Chief of Naval Staff, Vice Admiral Ibok Ibas, yesterday decried the complicity of security agencies in maritime crimes.
He stated this in Asaba, the Delta state capital, at the Nigerian Navy retreat 2015 with theme: “Nigerian Navy and Emerging Maritime Security challenges.”

He said the Nigerian Navy was significantly impacted wise by vices such as the “proliferation of illegal refineries, unregulated entry of ships into the maritime domain, ungoverned maritime space, and legal hurdles in enforcement prosecutor powers, weak level of institutional collaborations and possible resurgence of militancy in maritime environment.”
Delta state Governor, Senator Dr Ifeanyi Okowa, who declared the ceremony open, challenged the Navy to ensure effective maritime security.
Okowa decried high rate of piracy, crude oil theft, illegal bunkering, pipeline vandalism and other criminal activities in the nation’s maritime domain.

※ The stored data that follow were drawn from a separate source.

-- ==== Sys2Proof/Machine/Dispatch.lean ====
section
/-!
DEFINITION. The dispatch: one arm for each command.
-/
namespace Sys2Proof.Machine

/-- The command's effect on everything but the queue. -/
def exec (i : Instr) (s : State) : Host.Outcome State Fault Refusal :=
  match i with
  | .porstRelease => Sys2Proof.Machine.execPorstRelease s
  | .strapSample pins => Sys2Proof.Machine.execStrapSample pins s
  | .clocksLocked slow flashBytes => Sys2Proof.Machine.execClocksLocked slow flashBytes s
  | .imageVerifyDone readGood => Sys2Proof.Machine.execImageVerifyDone readGood s
  | .imageApplyDone readGood => Sys2Proof.Machine.execImageApplyDone readGood s
  | .dramTrainStepDone passed osc => Sys2Proof.Machine.execDramTrainStepDone passed osc s
  | .softReset w => Sys2Proof.Machine.execSoftReset w s
  | .lcCmd w vpp => Sys2Proof.Machine.execLcCmd w vpp s
  | .lcProgrammed => Sys2Proof.Machine.execLcProgrammed s
  | .fuseKeyHash w vpp => Sys2Proof.Machine.execFuseKeyHash w vpp s
  | .fuseKek w vpp => Sys2Proof.Machine.execFuseKek w vpp s
  | .fuseEpoch w vpp => Sys2Proof.Machine.execFuseEpoch w vpp s
  | .fuseDone programmed => Sys2Proof.Machine.execFuseDone programmed s
  | .updCheck => Sys2Proof.Machine.execUpdCheck s
  | .updChecked => Sys2Proof.Machine.execUpdChecked s
  | .updProgram => Sys2Proof.Machine.execUpdProgram s
  | .updProgrammed good => Sys2Proof.Machine.execUpdProgrammed good s
  | .updActivate => Sys2Proof.Machine.execUpdActivate s
  | .updCancel => Sys2Proof.Machine.execUpdCancel s
  | .updateApply readGood => Sys2Proof.Machine.execUpdateApply readGood s
  | .updApplied readGood => Sys2Proof.Machine.execUpdApplied readGood s
  | .authRecheckDone readGood => Sys2Proof.Machine.execAuthRecheckDone readGood s
  | .tickBoundary lateAxis latePower => Sys2Proof.Machine.execTickBoundary lateAxis latePower s
  | .periodBoundary => Sys2Proof.Machine.execPeriodBoundary s
  | .managementTick mr4 => Sys2Proof.Machine.execManagementTick mr4 s
  | .registerWrite path addr w => Sys2Proof.Machine.execRegisterWrite path addr w s
  | .layerData p => Sys2Proof.Machine.execLayerData p s
  | .layerValid slot => Sys2Proof.Machine.execLayerValid slot s
  | .slotFree slot => Sys2Proof.Machine.execSlotFree slot s
  | .jobMessageUndefined p => Sys2Proof.Machine.execJobMessageUndefined p s
  | .layerSchedule p => Sys2Proof.Machine.execLayerSchedule p s
  | .layerCancel p => Sys2Proof.Machine.execLayerCancel p s
  | .pause message => Sys2Proof.Machine.execPause message s
  | .pauseTickReached => Sys2Proof.Machine.execPauseTickReached s
  | .resume message => Sys2Proof.Machine.execResume message s
  | .abort message => Sys2Proof.Machine.execAbort message s
  | .clear message => Sys2Proof.Machine.execClear message s
  | .layerPrepStart => Sys2Proof.Machine.execLayerPrepStart s
  | .layerPrepDone => Sys2Proof.Machine.execLayerPrepDone s
  | .recoatStepDone => Sys2Proof.Machine.execRecoatStepDone s
  | .recoatFault => Sys2Proof.Machine.execRecoatFault s
  | .bedImageDone => Sys2Proof.Machine.execBedImageDone s
  | .scanStart => Sys2Proof.Machine.execScanStart s
  | .lateStart => Sys2Proof.Machine.execLateStart s
  | .scanEnd => Sys2Proof.Machine.execScanEnd s
  | .layerClosed => Sys2Proof.Machine.execLayerClosed s
  | .shedPassStart => Sys2Proof.Machine.execShedPassStart s
  | .allocDone => Sys2Proof.Machine.execAllocDone s
  | .reallocStart placed => Sys2Proof.Machine.execReallocStart placed s
  | .reallocDone => Sys2Proof.Machine.execReallocDone s
  | .plumeStarve n => Sys2Proof.Machine.execPlumeStarve n s
  | .monitorDisable => Sys2Proof.Machine.execMonitorDisable s
  | .pickFetch n => Sys2Proof.Machine.execPickFetch n s
  | .shtDeadline n edges => Sys2Proof.Machine.execShtDeadline n edges s
  | .pathStart n => Sys2Proof.Machine.execPathStart n s
  | .stationComplete n => Sys2Proof.Machine.execStationComplete n s
  | .repick n => Sys2Proof.Machine.execRepick n s
  | .reedOverrun e n => Sys2Proof.Machine.execReedOverrun e n s
  | .encLost e n => Sys2Proof.Machine.execEncLost e n s
  | .followErr e n => Sys2Proof.Machine.execFollowErr e n s
  | .meltDev n => Sys2Proof.Machine.execMeltDev n s
  | .pyroLost n => Sys2Proof.Machine.execPyroLost n s
  | .extLost e n => Sys2Proof.Machine.execExtLost e n s
  | .uplinkSlot n header words earlyHeaders headers inTime => Sys2Proof.Machine.execUplinkSlot n header words earlyHeaders headers inTime s
  | .uplinkMarker n body good t4 => Sys2Proof.Machine.execUplinkMarker n body good t4 s
  | .serviceTimeout n => Sys2Proof.Machine.execServiceTimeout n s
  | .svcRead n => Sys2Proof.Machine.execSvcRead n s
  | .svcWrite n => Sys2Proof.Machine.execSvcWrite n s
  | .laneEnable l w => Sys2Proof.Machine.execLaneEnable l w s
  | .blockLock l time => Sys2Proof.Machine.execBlockLock l time s
  | .lockLoss l signal => Sys2Proof.Machine.execLockLoss l signal s
  | .scanStartCmd l => Sys2Proof.Machine.execScanStartCmd l s
  | .scanStopCmd l bits errors => Sys2Proof.Machine.execScanStopCmd l bits errors s
  | .scanDone l errors => Sys2Proof.Machine.execScanDone l errors s
  | .errorInject l w => Sys2Proof.Machine.execErrorInject l w s
  | .prbsLoss l mismatches => Sys2Proof.Machine.execPrbsLoss l mismatches s
  | .slanePll => Sys2Proof.Machine.execSlanePll s
  | .clanePll => Sys2Proof.Machine.execClanePll s
  | .deviceFrame p mac bytes fcsGood => Sys2Proof.Machine.execDeviceFrame p mac bytes fcsGood s
  | .enumRequest hops seqNo => Sys2Proof.Machine.execEnumRequest hops seqNo s
  | .mgmtRead p => Sys2Proof.Machine.execMgmtRead p s
  | .mgmtWrite p => Sys2Proof.Machine.execMgmtWrite p s
  | .mgmtIdentity p => Sys2Proof.Machine.execMgmtIdentity p s
  | .mgmtBadOp p => Sys2Proof.Machine.execMgmtBadOp p s
  | .ringProbe hops => Sys2Proof.Machine.execRingProbe hops s
  | .ringBreak received => Sys2Proof.Machine.execRingBreak received s
  | .pauseFrame p quanta => Sys2Proof.Machine.execPauseFrame p quanta s
  | .pauseSend p => Sys2Proof.Machine.execPauseSend p s
  | .ptpSync b followUp twoStep seqNo t1 corr t2 => Sys2Proof.Machine.execPtpSync b followUp twoStep seqNo t1 corr t2 s
  | .ptpTransit p kind domain source seqNo rawIn rawOut corr => Sys2Proof.Machine.execPtpTransit p kind domain source seqNo rawIn rawOut corr s
  | .delayResp b seqNo t4 corr logInterval => Sys2Proof.Machine.execDelayResp b seqNo t4 corr logInterval s
  | .announce b dataset => Sys2Proof.Machine.execAnnounce b dataset s
  | .delayReqSend b t3 => Sys2Proof.Machine.execDelayReqSend b t3 s
  | .ptpHoldover b => Sys2Proof.Machine.execPtpHoldover b s
  | .timebaseEnable b w => Sys2Proof.Machine.execTimebaseEnable b w s
  | .timebaseCapture b tau => Sys2Proof.Machine.execTimebaseCapture b tau s
  | .stepSet b => Sys2Proof.Machine.execStepSet b s
  | .stepAdd b => Sys2Proof.Machine.execStepAdd b s
  | .tlQueue p w tau => Sys2Proof.Machine.execTlQueue p w tau s
  | .tlFlush p => Sys2Proof.Machine.execTlFlush p s
  | .timedLaunch p tau => Sys2Proof.Machine.execTimedLaunch p tau s
  | .ppsOutPulse => Sys2Proof.Machine.execPpsOutPulse s
  | .ppsInEdge tau => Sys2Proof.Machine.execPpsInEdge tau s
  | .ppsLost => Sys2Proof.Machine.execPpsLost s
  | .eventFrameSend => Sys2Proof.Machine.execEventFrameSend s
  | .encoderEdge c a b z tau => Sys2Proof.Machine.execEncoderEdge c a b z tau s
  | .indexPulse c tau => Sys2Proof.Machine.execIndexPulse c tau s
  | .ssiReadStart c => Sys2Proof.Machine.execSsiReadStart c s
  | .ssiReadDone c good data tau => Sys2Proof.Machine.execSsiReadDone c good data tau s
  | .countWrite c w tau => Sys2Proof.Machine.execCountWrite c w tau s
  | .cmpValWrite c w => Sys2Proof.Machine.execCmpValWrite c w s
  | .compareArm c w => Sys2Proof.Machine.execCompareArm c w s
  | .axisTargetWrite m w => Sys2Proof.Machine.execAxisTargetWrite m w s
  | .axisStop m => Sys2Proof.Machine.execAxisStop m s
  | .axisHalt m => Sys2Proof.Machine.execAxisHalt m s
  | .axisHome m => Sys2Proof.Machine.execAxisHome m s
  | .clearPending m => Sys2Proof.Machine.execClearPending m s
  | .axisEnable m w => Sys2Proof.Machine.execAxisEnable m w s
  | .enDelayExpired m => Sys2Proof.Machine.execEnDelayExpired m s
  | .profileUpdate m => Sys2Proof.Machine.execProfileUpdate m s
  | .stepCarry m => Sys2Proof.Machine.execStepCarry m s
  | .inputFirstEdge m input => Sys2Proof.Machine.execInputFirstEdge m input s
  | .inputAccepted m input => Sys2Proof.Machine.execInputAccepted m input s
  | .limitChatter m input => Sys2Proof.Machine.execLimitChatter m input s
  | .vsEdge c tau => Sys2Proof.Machine.execVsEdge c tau s
  | .lineComplete c samples tau => Sys2Proof.Machine.execLineComplete c samples tau s
  | .pipelineLineDone tau => Sys2Proof.Machine.execPipelineLineDone tau s
  | .frameDelivered c tau => Sys2Proof.Machine.execFrameDelivered c tau s
  | .frameTimeout c tau => Sys2Proof.Machine.execFrameTimeout c tau s
  | .trigNow c tau => Sys2Proof.Machine.execTrigNow c tau s
  | .trigTmo c => Sys2Proof.Machine.execTrigTmo c s
  | .expSequenceDone c ok => Sys2Proof.Machine.execExpSequenceDone c ok s
  | .i2cCmd c => Sys2Proof.Machine.execI2cCmd c s
  | .i2cDone c result rdata => Sys2Proof.Machine.execI2cDone c result rdata s
  | .tapFrameBoundary tau => Sys2Proof.Machine.execTapFrameBoundary tau s
  | .planeCommit plane => Sys2Proof.Machine.execPlaneCommit plane s
  | .planeFlip plane => Sys2Proof.Machine.execPlaneFlip plane s
  | .tapEnable w => Sys2Proof.Machine.execTapEnable w s
  | .vidEnable w => Sys2Proof.Machine.execVidEnable w s
  | .memFrameDone => Sys2Proof.Machine.execMemFrameDone s
  | .tapUnderrun plane line => Sys2Proof.Machine.execTapUnderrun plane line s
  | .chainCommit => Sys2Proof.Machine.execChainCommit s
  | .chainRefresh => Sys2Proof.Machine.execChainRefresh s
  | .chainFrameDone status => Sys2Proof.Machine.execChainFrameDone status s
  | .flashOpen c => Sys2Proof.Machine.execFlashOpen c s
  | .flashClose src => Sys2Proof.Machine.execFlashClose src s
  | .matrixRowEnd tau sense => Sys2Proof.Machine.execMatrixRowEnd tau sense s
  | .colourMeasure => Sys2Proof.Machine.execColourMeasure s
  | .colourReadingDone data temp => Sys2Proof.Machine.execColourReadingDone data temp s
  | .bobbinEnable b w => Sys2Proof.Machine.execBobbinEnable b w s
  | .bobbinDisable b w => Sys2Proof.Machine.execBobbinDisable b w s
  | .scrubRead late result => Sys2Proof.Machine.execScrubRead late result s
  | .keyLoad slot => Sys2Proof.Machine.execKeyLoad slot s
  | .keyErase slot => Sys2Proof.Machine.execKeyErase slot s
  | .wipeAll key => Sys2Proof.Machine.execWipeAll key s
  | .tamper => Sys2Proof.Machine.execTamper s
  | .glitch clock => Sys2Proof.Machine.execGlitch clock s
  | .secWipe => Sys2Proof.Machine.execSecWipe s
  | .dramEnable w => Sys2Proof.Machine.execDramEnable w s
  | .dramDisable w => Sys2Proof.Machine.execDramDisable w s
  | .freqSwitchRequest w => Sys2Proof.Machine.execFreqSwitchRequest w s
  | .freqDone => Sys2Proof.Machine.execFreqDone s
  | .dqsOscRun c rank n => Sys2Proof.Machine.execDqsOscRun c rank n s
  | .dramRefresh c rank waits => Sys2Proof.Machine.execDramRefresh c rank waits s
  | .dramScrub c found => Sys2Proof.Machine.execDramScrub c found s
  | .selfRefreshEntry c => Sys2Proof.Machine.execSelfRefreshEntry c s
  | .dramPanic b c micros => Sys2Proof.Machine.execDramPanic b c micros s
  | .dramUe addr area diag => Sys2Proof.Machine.execDramUe addr area diag s
  | .descriptorWritten n => Sys2Proof.Machine.execDescriptorWritten n s
  | .mapClearDone => Sys2Proof.Machine.execMapClearDone s
  | .mapTimeEnd => Sys2Proof.Machine.execMapTimeEnd s
  | .lastDescriptorTimeout n => Sys2Proof.Machine.execLastDescriptorTimeout n s
  | .archFreeze n => Sys2Proof.Machine.execArchFreeze n s
  | .archFreezeCmd n => Sys2Proof.Machine.execArchFreezeCmd n s
  | .archReadCmd n => Sys2Proof.Machine.execArchReadCmd n s
  | .archResumeCmd n => Sys2Proof.Machine.execArchResumeCmd n s
  | .trimDark n => Sys2Proof.Machine.execTrimDark n s
  | .trimGain n => Sys2Proof.Machine.execTrimGain n s
  | .trimAbort n => Sys2Proof.Machine.execTrimAbort n s
  | .trimApply n => Sys2Proof.Machine.execTrimApply n s
  | .trimRebuild n => Sys2Proof.Machine.execTrimRebuild n s
  | .trimSave => Sys2Proof.Machine.execTrimSave s
  | .trimRegister => Sys2Proof.Machine.execTrimRegister s
  | .trimRegAbort => Sys2Proof.Machine.execTrimRegAbort s
  | .darkDone n => Sys2Proof.Machine.execDarkDone n s
  | .gainDone n => Sys2Proof.Machine.execGainDone n s
  | .trimTimeout n => Sys2Proof.Machine.execTrimTimeout n s
  | .registrationCompute => Sys2Proof.Machine.execRegistrationCompute s
  | .thermalRound temps millivolts => Sys2Proof.Machine.execThermalRound temps millivolts s
  | .shutdownClockStop => Sys2Proof.Machine.execShutdownClockStop s
  | .thmFailedClear w => Sys2Proof.Machine.execThmFailedClear w s
  | .faultHandler => Sys2Proof.Machine.execFaultHandler s
  | .recoverTmo u => Sys2Proof.Machine.execRecoverTmo u s
  | .retireCmd w => Sys2Proof.Machine.execRetireCmd w s
  | .clearRetire w => Sys2Proof.Machine.execClearRetire w s
  | .clearHalt w => Sys2Proof.Machine.execClearHalt w s
  | .emitGate low tau => Sys2Proof.Machine.execEmitGate low tau s
  | .swGate w tau => Sys2Proof.Machine.execSwGate w tau s
  | .gateRelease => Sys2Proof.Machine.execGateRelease s
  | .evtPendClear word w => Sys2Proof.Machine.execEvtPendClear word w s
  | .logScan => Sys2Proof.Machine.execLogScan s
  | .logRecordProgrammed => Sys2Proof.Machine.execLogRecordProgrammed s
  | .logSectorErase => Sys2Proof.Machine.execLogSectorErase s
  | .logFlash => Sys2Proof.Machine.execLogFlash s
  | .logDrop cause => Sys2Proof.Machine.execLogDrop cause s
  | .hoursRecord => Sys2Proof.Machine.execHoursRecord s
  | .logLoad => Sys2Proof.Machine.execLogLoad s
  | .logRead p => Sys2Proof.Machine.execLogRead p s
  | .logAbort p => Sys2Proof.Machine.execLogAbort p s
  | .logInfo p => Sys2Proof.Machine.execLogInfo p s
  | .logNote p => Sys2Proof.Machine.execLogNote p s
  | .logBadOp p => Sys2Proof.Machine.execLogBadOp p s
  | .clockLost d => Sys2Proof.Machine.execClockLost d s
  | .clockReturn d discarded => Sys2Proof.Machine.execClockReturn d discarded s
  | .doffTrigger t => Sys2Proof.Machine.execDoffTrigger t s
  | .doffFreeze => Sys2Proof.Machine.execDoffFreeze s
  | .jtagDoffAddr w => Sys2Proof.Machine.execJtagDoffAddr w s
  | .jtagDoffRead uncorrectable => Sys2Proof.Machine.execJtagDoffRead uncorrectable s
  | .jtagMgmt op addr w => Sys2Proof.Machine.execJtagMgmt op addr w s
  | .jtagIdcode => Sys2Proof.Machine.execJtagIdcode s
  | .jtagBoundaryScan extest bits => Sys2Proof.Machine.execJtagBoundaryScan extest bits s
  | .porstNLow => Sys2Proof.Machine.execPorstNLow s
  | .supplyLoss rail => Sys2Proof.Machine.execSupplyLoss rail s
  | .registerReadClear path addr => Sys2Proof.Machine.execRegisterReadClear path addr s
  | .updPending readGood => Sys2Proof.Machine.execUpdPending readGood s
  | .pllLoss p => Sys2Proof.Machine.execPllLoss p s
  | .pllRelock p => Sys2Proof.Machine.execPllRelock p s
  | .chainFrameSent p => Sys2Proof.Machine.execChainFrameSent p s
  | .dramCe addr comp => Sys2Proof.Machine.execDramCe addr comp s
  | .gpioEdge g period high => Sys2Proof.Machine.execGpioEdge g period high s
  | .prbsLock l => Sys2Proof.Machine.execPrbsLock l s

end Sys2Proof.Machine
end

He said: “It is an incontrovertible fact that maritime security and national prosperity are inextricably linked together; therefore, at this critical juncture in the nation’s history, I expect the Nigerian Navy to treat the issue of maritime security as a national emergency because today, the country is hanging precariously on a financial cliff owing to dwindling receipts to the Federation Account occasioned by the falling oil prices.
“Piracy in the Gulf of Guinea has continued to prosper; rampant crude oil theft, illegal bunkering and pipeline vandalism are still flourishing and Nigeria loses between 40, 000 and 100, 000 barrels (of crude oil) a day due to theft while illegal fishing (poaching) and pollution that threatens the local food supply is also thriving in addition to the fact that drug and human trafficking are enjoying a boom in the West African coastlines.”

Minister of Defence, Muhammad Mansur Dan-Ali, whose address was read by General Gabriel Olonisakin, said Nigeria was contending with different security challenges and that the Nigerian Navy had the responsibility to synergise strategies to tackle the security challenges in the maritime domain.